Although it was not unexpected that keratinocytes appeared from ear pinna explant culture that contained intact epidermis, keratinocytes can be eliminated after continuing culture in DMEM high-glucose medium with FBS, as appeared in Vangipuram et al. (46), for human fibroblast derivation and Siengdee et al. (23), for Asian elephant fibroblast derivation. In addition to medium types, cell culture and supplementation procedures also affected the culture (23, 42, 46). Whether prolonged culture or more passaging of fibroblasts from fishing cats leads to cell senescence, the fibroblast is no longer usable for other applications. Obstacles can be overcome by adding bFGF, a typical cytokine known for its ability to support human fibroblast cell proliferation in a dose-dependent manner through the ERK1/2 and JNK pathways (47), which improved cell proliferation in our culture. Therefore, the frozen stock of early fibroblasts should be made of as many as possible, which is also limited to the amount of tissue harvested.

In addition, as it is routine that after fishing cats or other male wild animals in the zoo are dead, the veterinarian will collect testes to extract viable sperms for cryopreservation.
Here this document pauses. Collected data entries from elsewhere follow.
/-- The fault of an ending is taken by R305 or R307. -/
theorem tookFault_ending {s : State} {L : Lane} (h : IssuedOn s L) (f : LaneFault) (n : Nat) :
    TookFault f s ((Ending.faulted (L.moved n) f).apply s) L ((Ending.faulted (L.moved n) f).lane s.inp.issue) := by
  obtain ⟨L', htook, -⟩ := tookFault_takeLaneFault h f n
  have hlane : (takeLaneFault s (L.moved n) f).lanes[s.inp.issue.lane]? = some L' := by
    unfold TookFault at htook
    cases hq : s.inp.issue with
    | uopPort =>
      rw [hq] at htook
      exact htook.lane
    | program l =>
      rw [hq] at htook
      exact htook.2.1
  have he : L' = (Ending.faulted (L.moved n) f).lane s.inp.issue :=
    Option.some.inj (hlane.symm.trans (Ending.lane_apply h (.faulted (L.moved n) f)))
  exact he ▸ htook

/-! ### Turns that take no step -/

theorem step_of_coordinator {s : State} (h : s.nextAgent = .coordinator) : step s = coordinatorStep s.takeTurn := by
  simp [step, stepOnce, agentStep, h]

theorem step_of_lane {s : State} {l : Nat} (h : s.nextAgent = .lane l) : step s = laneStep l s.takeTurn := by
  simp [step, stepOnce, agentStep, h]

/-- A lane that is not there takes no step. -/
theorem laneStep_of_none {s : State} {l : Nat} (h : s.lanes[l]? = none) : laneStep l s = .next s := by
  simp [laneStep, h]

/-- A lane that is not running takes no step (R214, R316). -/
theorem laneStep_of_ne_run {s : State} {l : Nat} {L : Lane} (h : s.lanes[l]? = some L) (hrun : L.lrun ≠ .run) :
    laneStep l s = .next s := by
  simp [laneStep, h, hrun]

theorem State.mem_batchLanes {s : State} {L : Lane} :
    L ∈ s.batchLanes ↔ ∃ l, l < s.cfg.workers ∧ s.lanes[l]? = some L := by
  simp [State.batchLanes, List.mem_iff_getElem?, List.getElem?_take]

/-- The join condition, lane by lane (R247). -/
theorem State.joinReady_eq_true_iff (s : State) :
    s.joinReady = true ↔ ∀ l L, l < s.cfg.workers → s.lanes[l]? = some L → L.lrun = .done ∨ L.lrun = .fault := by
  simp only [State.joinReady, List.all_eq_true, State.mem_batchLanes, Bool.or_eq_true, beq_iff_eq]
  exact ⟨fun h l L hl hL => h L ⟨l, hl, hL⟩, fun h L ⟨l, hl, hL⟩ => h l L hl hL⟩

/-! ### The statements about every micro-op, and the turns that take no step -/

/-- Settles O27, by the endings of a micro-op. -/
theorem microOpsCompleteOrTakeTheirFault : Obligations.MicroOpsCompleteOrTakeTheirFault := by
  unfold Obligations.MicroOpsCompleteOrTakeTheirFault
  intro i s L h
  obtain ⟨e, he, hexec⟩ := exec_ending i s.cfg s.inp.issue L
  obtain ⟨hcfg, hres, hcoord, hinp⟩ := e.apply_keeps s
  refine ⟨e.apply s, e.lane s.inp.issue, hexec s ⟨rfl, rfl, h⟩, e.lane_apply h, hcfg, hres, hcoord, hinp, by simp,
    fun m hm => by simp [List.getElem?_set_ne (Ne.symm hm)], ?_⟩
  cases he with
  | completed _ retires => exact .inl ⟨rfl, by simp [retires.lf], .inl (by simp [retires.lrun])⟩
  | endTrial isEnd => exact .inl ⟨rfl, by simp, .inr isEnd⟩
  | rngFail n draws => exact .inr (.inl ⟨tookFault_ending h _ n, draws⟩)
  | badTarget tglk bad => exact .inr (.inr ⟨tookFault_ending h _ 0, tglk, bad⟩)

/-- Settles O28: what an ending leaves of the lane. -/
theorem onlyNamedMicroOpsWriteEachField : Obligations.OnlyNamedMicroOpsWriteEachField := by
  unfold Obligations.OnlyNamedMicroOpsWriteEachField
  intro i s t L L' h hx ht
  obtain ⟨e, he, -, rfl⟩ := exec_next_ending h hx ht
  have k := he.keepsBut
  exact ⟨k.regs, k.key, k.fp, k.bp, k.mc, k.tc, k.source⟩

/-- Settles O29, ending by ending. -/
theorem microPcRule : Obligations.MicroPcRule := by
  unfold Obligations.MicroPcRule
  intro i s t L L' h hx ht
  obtain ⟨e, he, -, rfl⟩ := exec_next_ending h hx ht
  cases hq : s.inp.issue with
  | uopPort =>
    rw [hq] at he
    exact ⟨fun _ => he.lane_uopPort, fun hne => absurd rfl hne, fun hne => absurd rfl hne⟩
  | program l =>
    rw [hq] at he
    refine ⟨nofun, fun _ hend => ?_, fun _ hend hrun => ?_⟩
    · cases he with
      | completed _ retires => exact .inl ⟨by simp [retires.upc], by simp [retires.lrun], by simp [retires.lf]⟩
      | rngFail | badTarget => exact .inr ⟨rfl, rfl, nofun⟩
      | endTrial isEnd => exact absurd isEnd hend
    · cases he with
      | endTrial => simp [Lane.endTrial_program _ _ hrun]
      | completed _ retires => exact absurd hend retires.notEnd
      | rngFail n draws => simp [hend, Instr.draws] at draws
      | badTarget tglk => simp [hend] at tglk

/-- Settles O33. -/
theorem idleAgentsTakeNoStep : Obligations.IdleAgentsTakeNoStep := by
  unfold Obligations.IdleAgentsTakeNoStep
  intro s
  refine ⟨step_of_coordinator, fun _ => step_of_lane, fun l hl hnone => ?_, fun l L hl hL hrun => ?_,
    fun hc hidle => ?_, fun l L hc hwait hl hL hdone hfault => ?_⟩
  · exact (step_of_lane hl).trans (laneStep_of_none (s := s.takeTurn) hnone)
  · exact (step_of_lane hl).trans (laneStep_of_ne_run (s := s.takeTurn) hL hrun)
  · simp [step_of_coordinator hc, coordinatorStep, hidle]
  · have hready : s.takeTurn.joinReady ≠ true := fun h =>
      ((s.takeTurn.joinReady_eq_true_iff.mp h) l L hl hL).elim hdone hfault
    simp [step_of_coordinator hc, coordinatorStep, hwait, hready]

end Sys2Proof.Machine
end

section
/-! ## The trial program and the turn of a lane (R118, R210 to R214) -/

namespace Sys2Proof

/-! ### The encoder read back (R118) -/

/-- The decoder reads back the word of a well-formed micro-op, format by format (R118). -/
theorem decode_encode {i : Instr} (h : i.wellFormed = true) : decode (encode i) = .ok i := by
  cases i with
  | drawk | tglk | matchUop | endUop => rfl
  | copy d r => simp [encode, decode_nibbles, decodeNibbles, requireFixed, decode2, decode1]
  | add z a b | sub z a b | xor z a b => simp [encode, decode_nibbles, decodeNibbles, decode3, decode2, decode1]
  | fround s idx | bround s idx =>
    have hidx : idx ≤ 255 := by simpa [Instr.wellFormed, roundIndexOk] using h
    simp [encode, decode_nibbles, decodeNibbles, decode1]
    omega
  | uarx18 s | inskey s | inj s => simp [encode, decode_nibbles, decodeNibbles, requireFixed, decode1]
  | arx s r o =>
    cases r <;> cases o <;>
      simp [encode, decode_nibbles, decodeNibbles, requireFixed, decode1, arxNibble, Rot.sel, Ord.bit, Rot.ofSel, Ord.ofBit]
  | hr1 s o | hr2 s o | bhr1 s o | bhr2 s o =>
    cases o <;>
      simp [encode, decode_nibbles, decodeNibbles, requireFixed, decode1, nibbleOfBits, Ord.bit, Ord.ofBit, halfRound]
  | initc s f =>
    cases f <;> simp [encode, decode_nibbles, decodeNibbles, requireFixed, decode1, nibbleOfBits, Fill.bit, Fill.ofBit]
  | par s f =>
    cases f <;> simp [encode, decode_nibbles, decodeNibbles, requireFixed, decode1, nibbleOfBits, Side.bit, Side.ofBit]

end Sys2Proof

/-! ### The trial program: where MATCH and END stand, and its words (R210 to R213) -/

namespace Sys2Proof.Machine

/-- The trial program without its MATCH and END (R211, segments a to s). -/
def trialBody (c : CfgRegs) : List Instr :=
  segInit ++ segToSample c ++ segFwdSample ++ segToEnd c ++ segSumFlip ++ segBackward c ++ [.xor .D .M .MP, .par .D .bwd]

theorem trialProgram_eq_body (c : CfgRegs) : trialProgram c = trialBody c ++ [.matchUop, .endUop] := by
  simp [trialProgram, trialBody, segClose]

/-- A micro-op that may stand in the body: well-formed, and neither MATCH nor END. -/
def BodyOp (i : Instr) : Prop := i.wellFormed = true ∧ i ≠ .matchUop ∧ i ≠ .endUop

theorem forall_segmentIf {P : Instr → Prop} {b : Bool} {seg : List Instr} (h : ∀ i ∈ seg, P i) :
    ∀ i ∈ segmentIf b seg, P i := by
  cases b with
  | false => simp [segmentIf]
  | true => simpa [segmentIf] using h

theorem bodyOp_onBoth {mk : SReg → Instr} (hmk : ∀ r, BodyOp (mk r)) (p q : SReg) : ∀ i ∈ onBoth mk p q, BodyOp i := by
  intro i hi
  rcases List.mem_pair.mp hi with rfl | rfl <;> exact hmk _

theorem le_of_mem_ascending {lo hi n : Nat} (h : n ∈ ascending lo hi) : n ≤ hi := by
  simp only [ascending, List.mem_map, List.mem_range] at h
  omega

theorem CfgRegs.rint_lt (c : CfgRegs) : c.rint < 128 := (c.rounds.extractLsb' 0 7).isLt

theorem CfgRegs.fint_lt (c : CfgRegs) : c.fint < 128 := (c.rounds.extractLsb' 8 7).isLt

/-- The rounds of a span, one pair of micro-ops for each: their indices are at most 127. -/
theorem bodyOp_rounds {mk : SReg → Nat → Instr} (hmk : ∀ r idx, idx < 128 → BodyOp (mk r idx)) {idxs : List Nat}
    (hidxs : ∀ n ∈ idxs, n < 128) (p q : SReg) :
    ∀ i ∈ idxs.flatMap (fun n => onBoth (fun r => mk r n) p q), BodyOp i := by
  intro i hi
  obtain ⟨n, hn, hi⟩ := List.mem_flatMap.mp hi
  exact bodyOp_onBoth (fun r => hmk r n (hidxs n hn)) p q i hi

theorem bodyOp_fround (r : SReg) (idx : Nat) (h : idx < 128) : BodyOp (.fround r idx) := by
  simp [BodyOp, Instr.wellFormed, roundIndexOk]
  omega

theorem bodyOp_bround (r : SReg) (idx : Nat) (h : idx < 128) : BodyOp (.bround r idx) := by
  simp [BodyOp, Instr.wellFormed, roundIndexOk]
  omega

theorem bodyOp_segToSample (c : CfgRegs) : ∀ i ∈ segToSample c, BodyOp i := by
  have hrounds := bodyOp_rounds bodyOp_fround (idxs := ascending 1 c.fint)
    (fun _ hn => (le_of_mem_ascending hn).trans_lt c.fint_lt) .X .XP
  have hhalf := bodyOp_onBoth (mk := fun r => .hr1 r c.fwdOrd) (fun _ => ⟨rfl, nofun, nofun⟩) .X .XP
  simp only [segToSample, List.forall_mem_append]
  exact ⟨hrounds, forall_segmentIf hhalf⟩

theorem bodyOp_segToEnd (c : CfgRegs) : ∀ i ∈ segToEnd c, BodyOp i := by
  have hfwd := bodyOp_onBoth (mk := fun r => .hr2 r c.fwdOrd) (fun _ => ⟨rfl, nofun, nofun⟩) .X .XP
  have hrounds := bodyOp_rounds bodyOp_fround (idxs := ascending (c.bwdRound + 1) c.rint)
    (fun _ hn => (le_of_mem_ascending hn).trans_lt c.rint_lt) .X .XP
  have htotal := bodyOp_onBoth (mk := fun r => .hr1 r c.totalOrd) (fun _ => ⟨rfl, nofun, nofun⟩) .X .XP
  have htail : ∀ i ∈ segTail, BodyOp i := by simp [segTail, onBoth, BodyOp, Instr.wellFormed]
  simp only [segToEnd, List.forall_mem_append]
  exact ⟨⟨⟨forall_segmentIf hfwd, hrounds⟩, forall_segmentIf htotal⟩, forall_segmentIf htail⟩

theorem bodyOp_segBackward (c : CfgRegs) : ∀ i ∈ segBackward c, BodyOp i := by
  have htail : ∀ i ∈ segTailInverse, BodyOp i := by simp [segTailInverse, onBoth, BodyOp, Instr.wellFormed]
  have htotal := bodyOp_onBoth (mk := fun r => .bhr2 r c.totalOrd) (fun _ => ⟨rfl, nofun, nofun⟩) .M .MP
  have hrounds := bodyOp_rounds bodyOp_bround (idxs := (ascending (c.bwdRound + 1) c.rint).reverse)
    (fun _ hn => (le_of_mem_ascending (List.mem_reverse.mp hn)).trans_lt c.rint_lt) .M .MP
  have hfwd := bodyOp_onBoth (mk := fun r => .bhr1 r c.fwdOrd) (fun _ => ⟨rfl, nofun, nofun⟩) .M .MP
  simp only [segBackward, List.forall_mem_append]
  exact ⟨⟨⟨forall_segmentIf htail, forall_segmentIf htotal⟩, hrounds⟩, forall_segmentIf hfwd⟩

theorem bodyOp_of_mem_trialBody (c : CfgRegs) : ∀ i ∈ trialBody c, BodyOp i := by
  have hinit : ∀ i ∈ segInit, BodyOp i := by simp [segInit, BodyOp, Instr.wellFormed]
  have hsample : ∀ i ∈ segFwdSample, BodyOp i := by simp [segFwdSample, BodyOp, Instr.wellFormed]
  have hsum : ∀ i ∈ segSumFlip, BodyOp i := by simp [segSumFlip, BodyOp, Instr.wellFormed]
  have hlast : ∀ i ∈ [.xor .D .M .MP, .par .D .bwd], BodyOp i := by simp [BodyOp, Instr.wellFormed]
  simp only [trialBody, List.forall_mem_append]
  exact ⟨⟨⟨⟨⟨⟨hinit, bodyOp_segToSample c⟩, hsample⟩, bodyOp_segToEnd c⟩, hsum⟩, bodyOp_segBackward c⟩, hlast⟩

theorem wellFormed_of_mem_trialProgram {c : CfgRegs} {i : Instr} (h : i ∈ trialProgram c) : i.wellFormed = true := by
  rw [trialProgram_eq_body, List.mem_append] at h
  rcases h with h | h
  · exact (bodyOp_of_mem_trialBody c i h).1
  · rcases List.mem_pair.mp h with rfl | rfl <;> rfl

@[simp] theorem length_segmentIf (b : Bool) (seg : List Instr) : (segmentIf b seg).length = b.toNat * seg.length := by
  cases b <;> simp [segmentIf]

theorem length_rounds (mk : SReg → Nat → Instr) (idxs : List Nat) (p q : SReg) :
    (idxs.flatMap (fun n => onBoth (fun r => mk r n) p q)).length = idxs.length * 2 := by
  simp [List.length_flatMap, onBoth]

@[simp] theorem length_ascending (lo hi : Nat) : (ascending lo hi).length = hi + 1 - lo := by
  simp [ascending]

/-- The length of the list is the formula of R213. -/
theorem length_trialProgram (c : CfgRegs) : (trialProgram c).length = trialLength c := by
  have hfwd := length_rounds .fround
  have hbwd := length_rounds .bround
  simp only [trialProgram, segToSample, segToEnd, segBackward, List.length_append, hfwd, hbwd, length_segmentIf,
    length_ascending, List.length_reverse, trialLength]
  simp [segInit, segFwdSample, segTail, segSumFlip, segTailInverse, segClose, onBoth]
  omega

theorem trialLength_ge (c : CfgRegs) : 20 ≤ trialLength c := by
  unfold trialLength
  omega

theorem trialLength_le (c : CfgRegs) : trialLength c ≤ 1024 := by
  have hf := c.fint_lt
  have hr := c.rint_lt
  have ht : ∀ b : Bool, b.toNat ≤ 1 := by decide
  have h1 := ht c.ffrac
  have h2 := ht c.rfrac
  have h3 := ht c.tailen
  unfold trialLength
  omega

/-- Where a micro-op of the list stands: MATCH second to last, END last, every other before them (R211). -/
theorem trialProgram_position {c : CfgRegs} {n : Nat} {i : Instr} (h : (trialProgram c)[n]? = some i) :
    (BodyOp i ∧ n + 2 < trialLength c) ∨ (i = .matchUop ∧ n + 2 = trialLength c) ∨
    (i = .endUop ∧ n + 1 = trialLength c) := by
  have hlen : trialLength c = (trialBody c).length + 2 := by
    rw [← length_trialProgram, trialProgram_eq_body, List.length_append]
    rfl
  rw [trialProgram_eq_body] at h
  rcases Nat.lt_or_ge n (trialBody c).length with hn | hn
  · rw [List.getElem?_append_left hn] at h
    exact .inl ⟨bodyOp_of_mem_trialBody c i (List.mem_of_getElem? h), by omega⟩
  · rw [List.getElem?_append_right hn] at h
    match hd : n - (trialBody c).length, h with
    | 0, h => exact .inr (.inl ⟨(Option.some.inj h).symm, by omega⟩)
    | 1, h => exact .inr (.inr ⟨(Option.some.inj h).symm, by omega⟩)
    | _ + 2, h => simp at h

/-- The second micro-op of the list is DRAWK (R211, segment a). -/
theorem trialProgram_one (c : CfgRegs) : (trialProgram c)[1]? = some .drawk := by
  simp [trialProgram, segInit]

/-! ### The turn of a lane (R214) -/

/-- A lane that is not there, or not running, takes no step (R316). -/
theorem laneStep_of_not_running {s : State} {l : Nat} (h : ∀ L, s.lanes[l]? = some L → L.lrun ≠ .run) :
    laneStep l s = .next s := by
  cases hL : s.lanes[l]? with
  | none => exact laneStep_of_none hL
  | some L => exact laneStep_of_ne_run hL (h L hL)

/-- The lane `L` is running, and the micro-op at its micro-PC is `i`. -/
structure Runs (c : CfgRegs) (L : Lane) (i : Instr) : Prop where
  running : L.lrun = .run
  legal : c.roundsLegal = true
  fetched : (trialProgram c)[L.upc.toNat]? = some i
This opens the possibility of spermatogonial stem cells (SSCs)–adult stem cell culture [reviewed in Sahare and Suyatno (48)] or even further reprogramming to obtain more potential stem cells from testes of postmortem fishing cats. In the literature, the existence of SSCs can be detected by the presence of alkaline phosphatase (AP) activity (49, 50) and the detection of SOX2, which is present in possible SSCs [SOX2+ adult stem cells mentioned in Arnold et al. (51)] and in porcine testis (50, 52). This population of SOX2+ cells, a type of adult stem cell in mice, can repopulate the testes with ablated spermatogenesis and restore spermatogenesis (51). In this study, we also show that the presence of living SOX2 + cells and AP+ cells can be obtained from a postmortem fishing cat. Thus, the finding of viable SSCs in dead fishing cats provides additional sources for cryopreservation and could pave more ways to preserve more wild animals immediately postmortem in captivity.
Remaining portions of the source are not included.